-- ==== Sys2Proof/Machine/HostPort.lean ====
section
/-! DEFINITION. What the host does and how it is taken: the next event, presenting a command, and the
pseudo-command `hash` (R71). -/

namespace Sys2Proof.Machine

/-- The state with the events that follow the one being taken. -/
def withInputs (s : State) (rest : List HostEvent) : State := { s with inputs := rest }

/-- Present a command before everything else the host does. -/
def present (s : State) (p : PortInput) : State := { s with inputs := .command p :: s.inputs }

/-- The event that presents a command. -/
def issue (i : Instr) : HostEvent := .command (encode i)

/-- The `APPEND` that carries the bytes of a list, `n` its length, on 64 lanes (R64). The unused lanes
`DATA[n..63]`, which R64 leaves open ("whatever they hold"), are zeros here (log entry 17, DESIGN CHOICE, safe). -/
def appendOf (b : List Byte) : Instr := .append b.length (b ++ List.replicate (64 - b.length) 0#8)

/-- A byte string in payloads of 64 bytes and one shorter payload for the rest, if any; at most `k` of
them (R71). -/
def splitPayloads : Nat → List Byte → List (List Byte)
  | 0, _ => []
  | k + 1, b => if b = [] then [] else b.take 64 :: splitPayloads k (b.drop 64)

/-- The pseudo-command `hash B` (R71): `create`, the `append`s, `finalize`, `destroy`. What the unused lanes of its
last `append` hold is the model's choice (log entry 17, DESIGN CHOICE, safe). -/
def hashScript (b : List Byte) : List Instr :=
  .create :: (splitPayloads b.length b).map appendOf ++ [.finalize, .destroy]

end Sys2Proof.Machine
end

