/-! ### Reset (70_reset_and_hazards.md) -/

/-- 70_reset_and_hazards.md section 1: reset is taken in every state, also while a command is in progress; no
instance, message or digest is left, and the abandoned command gives no response. What reset leaves of the run is the
model's reading (log entry 6): the clauses on the record of responses, the later events and `MAX_CHUNKS` rest on
it. -/
def Obligations.ResetLeavesNoInstance : Prop :=
  State.reset.phase = .absent ∧ nchunks State.reset = 0 ∧
  ∀ (s : State) (rest : List HostEvent),
    (s.inputs = .reset :: rest ∨ ∃ p, s.inputs = .resetDuring p :: rest) →
      ∃ t, step s = .next t ∧ t.phase = .absent ∧ nchunks t = 0 ∧ digestPort t = none ∧
        t.port = none ∧ t.observed = s.observed ∧ t.inputs = rest ∧ t.cfg = s.cfg

/-- 70_reset_and_hazards.md section 1: reset and `DESTROY` leave the same state, `PHASE = ABSENT` with no chunk and
no digest, and everything else unspecified, of which nothing is said; but reset is accepted in every phase and gives
no response. What reset leaves of the run is the model's reading (log entry 6): the clauses on the record of
responses, the later events and `MAX_CHUNKS` rest on it. -/
def Obligations.ResetAndDestroyLeaveTheSameState : Prop :=
  ∀ (s : State) (rest : List HostEvent), s.inputs = .reset :: rest →
    ∃ t, step s = .next t ∧ t.phase = .absent ∧ nchunks t = 0 ∧ digestPort t = none ∧ t.port = none ∧
      t.observed = s.observed ∧
      (s.phase ≠ .absent → ∃ u, exec .destroy { s with inputs := rest } = .next u ∧
        u.phase = .absent ∧ nchunks u = 0 ∧ digestPort u = none ∧ u.cfg = t.cfg ∧ u.inputs = t.inputs)

/-! ### The whole machine -/

/-- The state after reset meets the invariants. -/
def Obligations.InvariantsHoldAtReset : Prop :=
  Inv State.reset ∧ DigestMatchesMemory State.reset

/-- Every step keeps the canonical memory, the chunk invariants, the capacity and the length bound. -/
def Obligations.EveryStepKeepsTheInvariant : Prop :=
  ∀ s t : State, Inv s → step s = .next t → Inv t

/-- Every step keeps it true that a held digest is that of the padded message in chunk memory. -/
def Obligations.EveryStepKeepsTheDigestMatched : Prop :=
  ∀ s t : State, Inv s → DigestMatchesMemory s → step s = .next t → DigestMatchesMemory t

/-- R178: the four statuses of the spec's own set the fault mark, the documented results do not and leave the state
unchanged, and no step clears the mark. -/
def Obligations.FaultMarkIsSetByFourStatusesAndStays : Prop :=
  (∀ s t : State, step s = .next t → s.faultMark = true → t.faultMark = true) ∧
  (∀ (s : State) (p : PortInput) (rest : List HostEvent) (t : State),
    s.inputs = .command p :: rest → step s = .next t →
      ∃ r, t.port = some r ∧ (t.faultMark = true ↔ s.faultMark = true ∨ r.status = .illegalCommand ∨
        r.status = .stateError ∨ r.status = .lengthOverflow ∨ r.status = .bufferFull) ∧
      (r.status = .oversizedChunk ∨ r.status = .emptyInput →
        OnlyAnswers r { s with inputs := rest } t ∧ t.faultMark = s.faultMark))

/-- Every well-formed command is answered, exactly once, in every state that meets the invariants, and what is
outside the engine stays (20_memory.md section 4, 70_reset_and_hazards.md section 4). -/
def Obligations.EveryCommandIsAnsweredOnce : Prop :=
  ∀ (s : State) (i : Instr), Inv s → i.wf = true →
    ∃ t r, exec i s = .next t ∧ t.port = some r ∧ t.observed = s.observed ++ [r] ∧ t.inputs = s.inputs ∧
      t.cfg = s.cfg ∧ t.hostRead = s.hostRead

/-- R170: a command that raises an error changes nothing but the response and the fault mark. -/
def Obligations.ErrorsLeaveTheStateUnchanged : Prop :=
  ∀ (s : State) (i : Instr) (t : State) (e : Status) (dg : Option (BitVec 160)),
    exec i s = .next t → t.port = some ⟨e, dg⟩ → e ≠ .ok → dg = none ∧ OnlyAnswers ⟨e, none⟩ s t

/-- 60_exceptions.md section 3 (R171): after an error the next command behaves as if the failed one had never been
issued: it answers as it would have, with the same response and the same engine state. That values left in unspecified
registers are the same too is the model's choice, whose draws do not look at the record of the run (log entry 18). -/
def Obligations.FailedCommandLeavesNoTrace : Prop :=
  ∀ (s : State) (i j : Instr) (t u : State) (e : Status) (dg : Option (BitVec 160)),
    Inv s → j.wf = true → exec i s = .next t → t.port = some ⟨e, dg⟩ → e ≠ .ok → exec j s = .next u →
      ∃ v, exec j t = .next v ∧ v.port = u.port ∧ v.observed = s.observed ++ [⟨e, none⟩] ++ u.port.toList ∧
        v = { u with observed := v.observed, faultMark := v.faultMark }

/-- What a run can show does not depend on anything the spec leaves unspecified in `ABSENT` (R28, R187, R196): two
states without an instance, alike in the parameter and in nothing else, answer every sequence of commands alike. -/
def Obligations.ResponsesIgnoreUnspecifiedState : Prop :=
  ∀ (cmds : List Instr) (s s' t : State), Inv s → Inv s' → s.phase = .absent → s'.phase = .absent →
    s.cfg = s'.cfg → (∀ i ∈ cmds, i.wf = true) → runCommands cmds s = .next t →
      ∃ (t' : State) (rs : List Response), runCommands cmds s' = .next t' ∧ t.observed = s.observed ++ rs ∧
        t'.observed = s'.observed ++ rs ∧ rs.length = cmds.length

/-- 60_exceptions.md section 1: the code of every status, seven different codes, and none is 7. -/
def Obligations.StatusCodesAreTheTable : Prop :=
  Status.code .ok = 0#3 ∧ Status.code .oversizedChunk = 1#3 ∧ Status.code .emptyInput = 2#3 ∧
  Status.code .illegalCommand = 3#3 ∧ Status.code .stateError = 4#3 ∧ Status.code .lengthOverflow = 5#3 ∧
  Status.code .bufferFull = 6#3 ∧ (∀ e, Status.code e ≠ 7#3) ∧
  ∀ e f, Status.code e = Status.code f → e = f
--- --- ---
## WORK REQUIRED
Return the entries above word for word.

## SOLUTION BELOW
-- ==== Sys2Proof/Machine/HostPort.lean ====
section
/-! DEFINITION. What the host does and how it is taken: the next event, presenting a command, and the
pseudo-command `hash` (R71). -/

namespace Sys2Proof.Machine

/-- The state with the events that follow the one being taken. -/
def withInputs (s : State) (rest : List HostEvent) : State := { s with inputs := rest }

/-- Present a command before everything else the host does. -/
def present (s : State) (p : PortInput) : State := { s with inputs := .command p :: s.inputs }

/-- The event that presents a command. -/
def issue (i : Instr) : HostEvent := .command (encode i)

/-- The `APPEND` that carries the bytes of a list, `n` its length, on 64 lanes (R64). The unused lanes
`DATA[n..63]`, which R64 leaves open ("whatever they hold"), are zeros here (log entry 17, DESIGN CHOICE, safe). -/
def appendOf (b : List Byte) : Instr := .append b.length (b ++ List.replicate (64 - b.length) 0#8)

/-- A byte string in payloads of 64 bytes and one shorter payload for the rest, if any; at most `k` of
them (R71). -/
def splitPayloads : Nat → List Byte → List (List Byte)
  | 0, _ => []
  | k + 1, b => if b = [] then [] else b.take 64 :: splitPayloads k (b.drop 64)

/-- The pseudo-command `hash B` (R71): `create`, the `append`s, `finalize`, `destroy`. What the unused lanes of its
last `append` hold is the model's choice (log entry 17, DESIGN CHOICE, safe). -/
def hashScript (b : List Byte) : List Instr :=
  .create :: (splitPayloads b.length b).map appendOf ++ [.finalize, .destroy]

end Sys2Proof.Machine
end

/-! ### Reset (70_reset_and_hazards.md) -/

/-- 70_reset_and_hazards.md section 1: reset is taken in every state, also while a command is in progress; no
instance, message or digest is left, and the abandoned command gives no response. What reset leaves of the run is the
model's reading (log entry 6): the clauses on the record of responses, the later events and `MAX_CHUNKS` rest on
it. -/
def Obligations.ResetLeavesNoInstance : Prop :=
  State.reset.phase = .absent ∧ nchunks State.reset = 0 ∧
  ∀ (s : State) (rest : List HostEvent),
    (s.inputs = .reset :: rest ∨ ∃ p, s.inputs = .resetDuring p :: rest) →
      ∃ t, step s = .next t ∧ t.phase = .absent ∧ nchunks t = 0 ∧ digestPort t = none ∧
        t.port = none ∧ t.observed = s.observed ∧ t.inputs = rest ∧ t.cfg = s.cfg

/-- 70_reset_and_hazards.md section 1: reset and `DESTROY` leave the same state, `PHASE = ABSENT` with no chunk and
no digest, and everything else unspecified, of which nothing is said; but reset is accepted in every phase and gives
no response. What reset leaves of the run is the model's reading (log entry 6): the clauses on the record of
responses, the later events and `MAX_CHUNKS` rest on it. -/
def Obligations.ResetAndDestroyLeaveTheSameState : Prop :=
  ∀ (s : State) (rest : List HostEvent), s.inputs = .reset :: rest →
    ∃ t, step s = .next t ∧ t.phase = .absent ∧ nchunks t = 0 ∧ digestPort t = none ∧ t.port = none ∧
      t.observed = s.observed ∧
      (s.phase ≠ .absent → ∃ u, exec .destroy { s with inputs := rest } = .next u ∧
        u.phase = .absent ∧ nchunks u = 0 ∧ digestPort u = none ∧ u.cfg = t.cfg ∧ u.inputs = t.inputs)

/-! ### The whole machine -/

/-- The state after reset meets the invariants. -/
def Obligations.InvariantsHoldAtReset : Prop :=
  Inv State.reset ∧ DigestMatchesMemory State.reset

/-- Every step keeps the canonical memory, the chunk invariants, the capacity and the length bound. -/
def Obligations.EveryStepKeepsTheInvariant : Prop :=
  ∀ s t : State, Inv s → step s = .next t → Inv t

/-- Every step keeps it true that a held digest is that of the padded message in chunk memory. -/
def Obligations.EveryStepKeepsTheDigestMatched : Prop :=
  ∀ s t : State, Inv s → DigestMatchesMemory s → step s = .next t → DigestMatchesMemory t

/-- R178: the four statuses of the spec's own set the fault mark, the documented results do not and leave the state
unchanged, and no step clears the mark. -/
def Obligations.FaultMarkIsSetByFourStatusesAndStays : Prop :=
  (∀ s t : State, step s = .next t → s.faultMark = true → t.faultMark = true) ∧
  (∀ (s : State) (p : PortInput) (rest : List HostEvent) (t : State),
    s.inputs = .command p :: rest → step s = .next t →
      ∃ r, t.port = some r ∧ (t.faultMark = true ↔ s.faultMark = true ∨ r.status = .illegalCommand ∨
        r.status = .stateError ∨ r.status = .lengthOverflow ∨ r.status = .bufferFull) ∧
      (r.status = .oversizedChunk ∨ r.status = .emptyInput →
        OnlyAnswers r { s with inputs := rest } t ∧ t.faultMark = s.faultMark))

/-- Every well-formed command is answered, exactly once, in every state that meets the invariants, and what is
outside the engine stays (20_memory.md section 4, 70_reset_and_hazards.md section 4). -/
def Obligations.EveryCommandIsAnsweredOnce : Prop :=
  ∀ (s : State) (i : Instr), Inv s → i.wf = true →
    ∃ t r, exec i s = .next t ∧ t.port = some r ∧ t.observed = s.observed ++ [r] ∧ t.inputs = s.inputs ∧
      t.cfg = s.cfg ∧ t.hostRead = s.hostRead

/-- R170: a command that raises an error changes nothing but the response and the fault mark. -/
def Obligations.ErrorsLeaveTheStateUnchanged : Prop :=
  ∀ (s : State) (i : Instr) (t : State) (e : Status) (dg : Option (BitVec 160)),
    exec i s = .next t → t.port = some ⟨e, dg⟩ → e ≠ .ok → dg = none ∧ OnlyAnswers ⟨e, none⟩ s t

/-- 60_exceptions.md section 3 (R171): after an error the next command behaves as if the failed one had never been
issued: it answers as it would have, with the same response and the same engine state. That values left in unspecified
registers are the same too is the model's choice, whose draws do not look at the record of the run (log entry 18). -/
def Obligations.FailedCommandLeavesNoTrace : Prop :=
  ∀ (s : State) (i j : Instr) (t u : State) (e : Status) (dg : Option (BitVec 160)),
    Inv s → j.wf = true → exec i s = .next t → t.port = some ⟨e, dg⟩ → e ≠ .ok → exec j s = .next u →
      ∃ v, exec j t = .next v ∧ v.port = u.port ∧ v.observed = s.observed ++ [⟨e, none⟩] ++ u.port.toList ∧
        v = { u with observed := v.observed, faultMark := v.faultMark }

/-- What a run can show does not depend on anything the spec leaves unspecified in `ABSENT` (R28, R187, R196): two
states without an instance, alike in the parameter and in nothing else, answer every sequence of commands alike. -/
def Obligations.ResponsesIgnoreUnspecifiedState : Prop :=
  ∀ (cmds : List Instr) (s s' t : State), Inv s → Inv s' → s.phase = .absent → s'.phase = .absent →
    s.cfg = s'.cfg → (∀ i ∈ cmds, i.wf = true) → runCommands cmds s = .next t →
      ∃ (t' : State) (rs : List Response), runCommands cmds s' = .next t' ∧ t.observed = s.observed ++ rs ∧
        t'.observed = s'.observed ++ rs ∧ rs.length = cmds.length

/-- 60_exceptions.md section 1: the code of every status, seven different codes, and none is 7. -/
def Obligations.StatusCodesAreTheTable : Prop :=
  Status.code .ok = 0#3 ∧ Status.code .oversizedChunk = 1#3 ∧ Status.code .emptyInput = 2#3 ∧
  Status.code .illegalCommand = 3#3 ∧ Status.code .stateError = 4#3 ∧ Status.code .lengthOverflow = 5#3 ∧
  Status.code .bufferFull = 6#3 ∧ (∀ e, Status.code e ≠ 7#3) ∧
  ∀ e f, Status.code e = Status.code f → e = f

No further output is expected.